I am satisfied it is appropriate and in the interests of justice to proceed without a hearing.
The decision under appeal
On 2 August 2023 the FtT considered the liability of the Appellant to pay child support to the second respondent in respect of their two children. It held she was liable to pay £8.46 per week as from 25 August 2021 and £84.04 per week as from 9 December 2021 because of new employment. That included a 3/7 shared care reduction for each child.
The FtT recorded that a court order of 17 February 2021 provided that the children were to live with the second respondent and spend time with the appellant. The FtT notes that that order was varied on 22 December 2021, after the date of the decision under appeal, to state that the arrangements were in effect a shared care arrangement. It appears that that variation did not alter the time that the children actually spent with each parent.
The FtT calculated that the children spent 153 nights with the second respondent and 121 nights with the appellant (in fact 126 nights due to a period of self isolation). It rejected an argument that this was a special case under Regulation 50 of the Child Support Maintenance Calculation Regulations, because it found that the appellant did provide day to day care to a lesser extent than the second respondent. Reference was made to the children not spending 175 nights with the Mother
The Appeal
The appellant appeals with the permission of the FtT on three grounds:
Ground One, that applying a “nights spent” test to the question of whether a special case is made out under regulation 50 is the wrong approach
Ground Two, that the decision is in error or internally inconsistent in treating arrangements set out in the order of 22 December 2021 as having different consequences for CSM calculations to the order applicable at the time of the decision under appeal, because the parts of both orders dealing with where the children would live/spend time were the same, and
Ground Three, that the FtT applied regulations 46 and 47 to the case contrary to the case of JS v SSWP and another (CSM) [2017] UKUT 296 AAC)
The first respondent invites the Upper Tribunal to allow the appeal. As to grounds one and three she says
“the FTT accepted that both the PWC and NRP ‘have equal contact with the children’s school and are both responsible and involved in the children’s educational needs. [YRC] and [MJ] both contact the children’s dentist and doctor. The parents are both responsible and involved in the children’s health needs’. Therefore, the only difference in the level of care by both parents is the number of nights that the children spend at their home….

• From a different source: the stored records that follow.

-- ==== Sys2Proof/Certificates/Slice0/Obligations.lean ====
section
/-! DEFINITION. The statements for the provers. Those about one instruction or one agent's step give
the whole next state as an equation, so the frame (everything the equation does not name) is part of
each; those about every step say what a step can change. -/

open Sys2Proof Sys2Proof.Machine

/-! ### Encodings -/

/-- Words and bytes written out from R94, R83, R91 and R92 decode to what they stand for. -/
def Obligations.SpecWordsDecode : Prop :=
  decode (.agent (.producer 0x104400FF0000)) = .ok (.wrpx 17 255 0 0) ∧
  decode (.agent (.producer 0x004400000000)) = .ok (.rdpx 17) ∧
  decode (.agent (.producer 0x140001000000)) = .ok .setReady ∧
  decode (.agent (.producer 0x140005420180)) = .ok (.effect 0x42 true 0x80) ∧
  decode (.agent (.producer 0x140006000000)) = .ok (.cmdIllegal 6) ∧
  decode (.agent (.producer 0x140800000001)) = .ok (.wrconfig .socket) ∧
  decode (.agent (.producer 0x040C00000000)) = .ok .rdfault ∧
  decode (.agent (.producer 0x140412345678)) = .ok (.busErr true 0x404 0x12345678) ∧
  decode (.token .serial [0x47]) = .ok .tokGoSerial ∧
  decode (.token .serial [0x42, 0x80]) = .ok (.tokBright (some 0x80)) ∧
  decode (.token .socket [0x00, 0x51]) = .ok .tokQuit ∧
  decode (.agent (.device 0x45)) = .ok .tokE

/-- Decode and encode agree: every well-formed instruction is what its encoding decodes to, with every
operand at every value (R83, R84, R91, R92, R94). -/
def Obligations.DecodeOfEncodeIsTheInstruction : Prop :=
  ∀ i : Instr, i.wf = true → decode (encode i) = .ok i

/-- R83, R84 and R87: a transaction word {W, addr, wdata} decodes to an instruction, and to exactly the
one whose row of R83 it selects, with the operands of R84. -/
def Obligations.TransactionSelectsExactlyOneRow : Prop :=
  ∀ t : BusWord,
    (∃ i, decode (.agent (.producer t)) = .ok i) ∧
    ∀ i, decode (.agent (.producer t)) = .ok i ↔
      Selects (t.getLsbD 44) (t.extractLsb' 32 12) (t.extractLsb' 0 32) i

/-- R85: any value in an ignored field gives the same behaviour as 0. -/
def Obligations.IgnoredFieldsMakeNoDifference : Prop :=
  ∀ s : State,
    (∀ (addr : Addr) (x r g b : Byte), addr.extractLsb' 10 2 = 0 → addr.extractLsb' 0 2 = 0 →
      exec (decodeTransaction true addr (x ++ r ++ g ++ b)) s =
        exec (decodeTransaction true addr ((0 : Byte) ++ r ++ g ++ b)) s) ∧
    (∀ (op : Byte) (x : BitVec 24), op ≠ 0x05 →
      exec (decodeTransaction true 0x400 (op ++ x)) s = exec (decodeTransaction true 0x400 (op ++ (0 : BitVec 24))) s) ∧
    (∀ (code val : Byte) (x : BitVec 7) (h : BitVec 1),
      exec (decodeTransaction true 0x400 ((0x05 : Byte) ++ code ++ x ++ h ++ val)) s =
        exec (decodeTransaction true 0x400 ((0x05 : Byte) ++ code ++ (0 : BitVec 7) ++ h ++ val)) s) ∧
    (∀ (code val : Byte) (x : BitVec 7),
      exec (decodeTransaction true 0x400 ((0x05 : Byte) ++ code ++ x ++ (0 : BitVec 1) ++ val)) s =
        exec (decodeTransaction true 0x400 ((0x05 : Byte) ++ code ++ x ++ (0 : BitVec 1) ++ (0 : Byte))) s) ∧
    (∀ (x : BitVec 31) (v : BitVec 1),
      exec (decodeTransaction true 0x408 (x ++ v)) s = exec (decodeTransaction true 0x408 ((0 : BitVec 31) ++ v)) s)

/-- The wire tokens have one spelling each: bytes decode to a token exactly when the token is well
formed and those bytes are its encoding, in both directions of the link (R91, R92). -/
def Obligations.TokensHaveOneSpelling : Prop :=
  (∀ (v : Variant) (bytes : List Byte) (i : Instr),
    decode (.token v bytes) = .ok i ↔ i.wf = true ∧ encode i = .token v bytes) ∧
  (∀ (b : Byte) (i : Instr), decode (.agent (.device b)) = .ok i ↔ encode i = .agent (.device b))

/-- What the decoder answers is a well-formed instruction. -/
def Obligations.DecodedInstructionIsWellFormed : Prop :=
  ∀ (e : Event) (i : Instr), decode e = .ok i → i.wf = true

/-- A step runs the decoded instruction: when the agenda's first entry decodes to i, the step is exec
of i in the state with that entry used up; and a number put there by withFetchWord runs as the
instruction that decodeTableWord reads from it. The agenda and the numbering are the model's
(assumption log entries 2 and 4). -/
def Obligations.StepRunsTheDecodedInstruction : Prop :=
  (∀ (s : State) (e : Event) (i : Instr), decode e = .ok i → step (s.withEvent e) = exec i s) ∧
  (∀ (s : State) (nbits w : Nat) (i : Instr),
    decodeTableWord nbits w = some i → step (s.withFetchWord nbits w) = exec i s)

/-! ### Reset and the derived views -/

/-- The reset values that R270 gives, and what STATUS, CONFIG and FAULTINFO then read. -/
def Obligations.ResetValues : Prop :=
  (∀ p < 256, State.reset.fb.valid p = false) ∧
  State.reset.ready = false ∧ State.reset.variant = .serial ∧
  State.reset.phase = .disc ∧ State.reset.phase.lstate = 0 ∧ State.reset.phase.ackCode = 0 ∧
  State.reset.conn = false ∧ State.reset.fatal = false ∧ State.reset.fatalO = false ∧
  State.reset.cmdErr = .ok ∧ State.reset.txcnt = 0 ∧ State.reset.rxFifo = [] ∧
  State.reset.efCode = 0 ∧ State.reset.efHasVal = false ∧ State.reset.efVal = 0 ∧
  State.reset.phase.busy = false ∧
  State.reset.cause = .none ∧ State.reset.faultByte = 0 ∧ State.reset.faultPhase.code = 0 ∧
  State.reset.statusWord = 0 ∧ State.reset.configWord = 0 ∧ State.reset.faultWord = 0

/-- A reset in any state (R271): nothing is emitted, and every field of the block takes the value it has
in State.reset. That the parameters, the agenda and the count of draws stay is the model's choice
(assumption log entry 6), and SNAP's zeros are (entry 5). -/
def Obligations.ResetEndsAnyPhase : Prop :=
  ∀ s : State, step (s.withEvent (.agent .rst)) =
    .next { State.reset with
      tx := s.tx, rxFifoDepth := s.rxFifoDepth, busySetPolicy := s.busySetPolicy, agenda := s.agenda, draws := s.draws }

/-- R31 and R32, and BUSY of R39: LSTATE, ACKCODE and BUSY of each phase; and the codes of all 24 phases
(R30), all six causes (R240) and all six values of CMDERR (R35), which STATUS and FAULTINFO read. -/
def Obligations.LinkStateViews : Prop :=
  (∀ p : Phase,
    (p.lstate = 2 ↔ p = .hsWaitS ∨ p = .hsWaitA ∨ p = .txWaitA ∨ p = .txWaitD ∨ p = .efWaitA1 ∨ p = .efWaitA2 ∨ p = .efWaitD) ∧
    (p.lstate = 1 ↔ p = .idle) ∧
    (p.lstate = 3 ↔ p = .txG0 ∨ p = .txG1 ∨ p = .txFrame ∨ p = .efCmd ∨ p = .efVal) ∧
    (p.lstate = 0 ↔ p = .disc ∨ p = .hsK0 ∨ p = .hsK1 ∨ p = .hsG0 ∨ p = .hsG1 ∨ p = .dcQ0 ∨ p = .dcQ1 ∨
      p = .fltZ ∨ p = .fltQ0 ∨ p = .fltQ1 ∨ p = .halt) ∧
    (p.ackCode = 0x53 ↔ p = .hsWaitS) ∧
    (p.ackCode = 0x41 ↔ p = .hsWaitA ∨ p = .txWaitA ∨ p = .efWaitA1 ∨ p = .efWaitA2) ∧
    (p.ackCode = 0x44 ↔ p = .txWaitD ∨ p = .efWaitD) ∧
    (p.ackCode = 0x00 ↔ p.lstate ≠ 2) ∧
    (p.busy = true ↔ p ≠ .disc ∧ p ≠ .idle ∧ p ≠ .halt)) ∧
  ([Phase.disc, .hsK0, .hsK1, .hsWaitS, .hsG0, .hsG1, .hsWaitA, .idle].map Phase.code =
    [0x00, 0x01, 0x02, 0x03, 0x04, 0x05, 0x06, 0x07]) ∧
  ([Phase.txG0, .txG1, .txWaitA, .txFrame, .txWaitD, .efCmd, .efWaitA1, .efVal].map Phase.code =
    [0x08, 0x09, 0x0A, 0x0B, 0x0C, 0x0D, 0x0E, 0x0F]) ∧
  ([Phase.efWaitA2, .efWaitD, .dcQ0, .dcQ1, .fltZ, .fltQ0, .fltQ1, .halt].map Phase.code =
    [0x10, 0x11, 0x12, 0x13, 0x14, 0x15, 0x16, 0x17]) ∧
  ([Cause.none, .badByte, .deviceError, .timeout, .unsetPixel, .rxOverflow].map Cause.code = [0, 1, 2, 3, 4, 5]) ∧
  ([CmdErr.ok, .rejBusy, .rejFatal, .rejIllegal, .rejUnsupported, .rejState].map CmdErr.code = [0, 1, 2, 3, 4, 5])

/-! ### Producer operations -/

/-- R145: WRPX's operands, and that it stores the pixel it names and sets its V, changes no other byte
of the Frame Buffer, and no other state. The bytes stored are the four lanes of FB[p]. -/
def Obligations.WrpxWritesOnePixel : Prop :=
  (∀ (addr : Addr) (wdata : Data), addr.extractLsb' 10 2 = 0 → addr.extractLsb' 0 2 = 0 →
    decodeTransaction true addr wdata =
      .wrpx (addr.extractLsb' 2 8) (wdata.extractLsb' 16 8) (wdata.extractLsb' 8 8) (wdata.extractLsb' 0 8)) ∧
  ∀ (p r g b : Byte) (s : State), ∃ t, exec (.wrpx p r g b) s = .next t ∧
    t.fb.valid p.toNat = true ∧ t.fb.rgb p.toNat = { r := r, g := g, b := b } ∧
    (∀ a : Nat, a < fbLane p.toNat 0 ∨ fbLane p.toNat 0 + 4 ≤ a → Memory.read t.fb a = Memory.read s.fb a) ∧
    t = { s with fb := t.fb, busResp := some { err := false, rdata := 0 } }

It was held in JS v SSWP (CSM)[2017] UKUT 296 (AAC) that 'In the context of reg 50, overnight care is therefore not a trump card', however the FtT in this case appear to have treated it as such. It is worth noting that regulations 46 and 47 should only arise if one of the parents is found to be the NRP under regulation 50 (JS v SSWP (CSM)[2017] UKUT 296 (AAC) (at para 26)). It is at this point where a reduction is being considered that the number of nights a child is spending with the NRP. From the SOR it appears that the FtT have applied regulations 46 & 47 as justification for the appellant to be the NRP under regulation 50. “
As to ground two she says:
the family court order of 22/12/2021 was issued after the decision by CMS. The Court Order was that there should be a shared care agreement in place. The only court order under effect at the date of decision was 17/02/2021, the FtT must stand in the shoes of the decision maker on the day that they made the decision. Any evidence this point would not be in the jurisdiction of the FtT under this appeal. If this document notified a change of circumstances, this would need to be reported to CMS separately. I submit that the FtT have not erred in law on this ground.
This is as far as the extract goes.